/-- R252: an open redirect sends an access below its watermark to the destination. -/
def redirect (migs : Tbl Mig) (pa : Nat) : Nat :=
  match (migs.map (·.2)).find? (fun m => m.run && decide (m.src ≤ pa) &&
      decide (pa < m.src + m.w) && decide (m.w ≤ m.size)) with
  | some m => m.rdst + (pa - m.src)
  | none => pa

/-- The home of one byte of partition memory, redirects apart. -/
def State.prtHome (s : State) (q pa : Nat) : Option Nat :=
  let p := s.prt q
  if pa < p.hbmCap then
    let gs := s.groupsAt q (pa / 4096)
    if pa < hbmBytes gs then some (hbmHome gs pa) else none
  else if prtDdrWin ≤ pa ∧ pa < prtDdrWin + p.ddrCap then
    let d := pa - prtDdrWin
    some (ddrWin + p.ddrUnits.getD (d / 0x40000000) 0 * 0x40000000 + d % 0x40000000)
  else none

/-- The home of one byte of partition memory, or none beyond its capacity (R217). -/
def State.memHome (s : State) (q pa : Nat) : Option Nat := s.prtHome q (redirect (s.prt q).mig pa)

/-- R252: where an access by home address goes, the host's: below the watermark of an open redirect, to the
destination. -/
def State.redirectHome (s : State) (a : Nat) : Nat :=
  (s.prts.findSome? (fun e => e.2.mig.findSome? (fun g =>
    let m := g.2
    if !m.run then none
    else (List.range (m.size / 4096)).findSome? (fun k =>
      match s.prtHome e.1 (m.src + 4096 * k) with
      | some h =>
        if h ≤ a ∧ a < h + 4096 ∧ 4096 * k + (a - h) < m.w then s.prtHome e.1 (m.rdst + 4096 * k + (a - h)) else none
      | none => none)))).getD a

/-- The address lies in the partition's memory windows, below their limits (R217). -/
def State.inPrtMem (s : State) (q pa n : Nat) : Bool :=
  let p := s.prt q
  decide (pa + n ≤ p.hbmCap) ||
    (decide (prtDdrWin ≤ pa) && decide (pa + n ≤ prtDdrWin + p.ddrCap))

/-- Drained units of the partition (R84): kind 1 a core's pool, 2 a place of a 1 GiB unit in partition
DDR-5 memory, 3 a fabric block, 4 a page of partition HBM4 memory and all after it. -/
def Prt.isDrained (p : Prt) (kind i : Nat) : Bool := p.drained.contains (kind, i)

/-- The partition address lies in memory that departs and has passed its drain point (R84, R89). -/
def Prt.memDrained (p : Prt) (pa : Nat) : Bool :=
  if prtDdrWin ≤ pa then p.isDrained 2 ((pa - prtDdrWin) / 0x40000000)
  else p.drained.any (fun e => e.1 == 4 && decide (e.2 ≤ pa / 4096))

/-- R218, R84: `n` bytes of a pool address of partition `q`. -/
def State.poolHome (s : State) (q pa n : Nat) : Home :=
  let c := (pa - poolWin) / 0x40000
  let off := (pa - poolWin) % 0x40000
  match s.relocOf q (coreSite s.pkg c) with
  | some e =>
    match siteName e.new with
    | .slot t =>
      if e.spans.any (fun p => decide (p.2.1 ≤ off) && decide (off + n ≤ p.2.2)) then
        .at (poolBase (t / 16) + off + e.poolOff)
      else if (s.prt q).isDrained 1 c then .revoked
      else .access
    | _ => .access
  | none =>
    if s.ownsCluster q (c / 8) &&
        [0, 1].any (fun x =>
          let w := s.pw c x
          w.valid && decide (w.scr ≤ off) && decide (off + n ≤ w.stop)) then .at pa
    else if (s.prt q).isDrained 1 c then .revoked
    else .access

/-- R84, R90: a site of a departing block past its drain point: no loaded region of the partition that has
still to move holds it. -/
def State.siteDrained (s : State) (q site : Nat) : Bool :=
  (s.prt q).isDrained 3 (blockNo (siteDie site) (siteRow site / 16) (siteCol site / 22)) &&
    !s.regions.any (fun e => e.1 / 4096 == q && e.2.loaded && decide (e.2.ctx < 2) &&
      decide (e.2.x ≤ siteX site) && decide (siteX site < e.2.x + e.2.w) &&
      decide (e.2.y ≤ siteRow site) && decide (siteRow site < e.2.y + e.2.h))

/-- The tile site of a memory-tile window address (R216). -/
def tileOfAddr (pa : Nat) : Nat :=
  let i := (pa - tileWin) / 0x10000
  tileSite (i / 16) (i % 16)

....................

◆ The problem ◆
Looking back over the data above, restate word for word the lines that begin at the line with "else p.drained.any (fun" and end at the line with "if e.spans.any (fun", inclusive.

◆ Result of this exercise ◆
  else p.drained.any (fun e => e.1 == 4 && decide (e.2 ≤ pa / 4096))

/-- R218, R84: `n` bytes of a pool address of partition `q`. -/
def State.poolHome (s : State) (q pa n : Nat) : Home :=
  let c := (pa - poolWin) / 0x40000
  let off := (pa - poolWin) % 0x40000
  match s.relocOf q (coreSite s.pkg c) with
  | some e =>
    match siteName e.new with
    | .slot t =>
      if e.spans.any (fun p => decide (p.2.1 ≤ off) && decide (off + n ≤ p.2.2)) then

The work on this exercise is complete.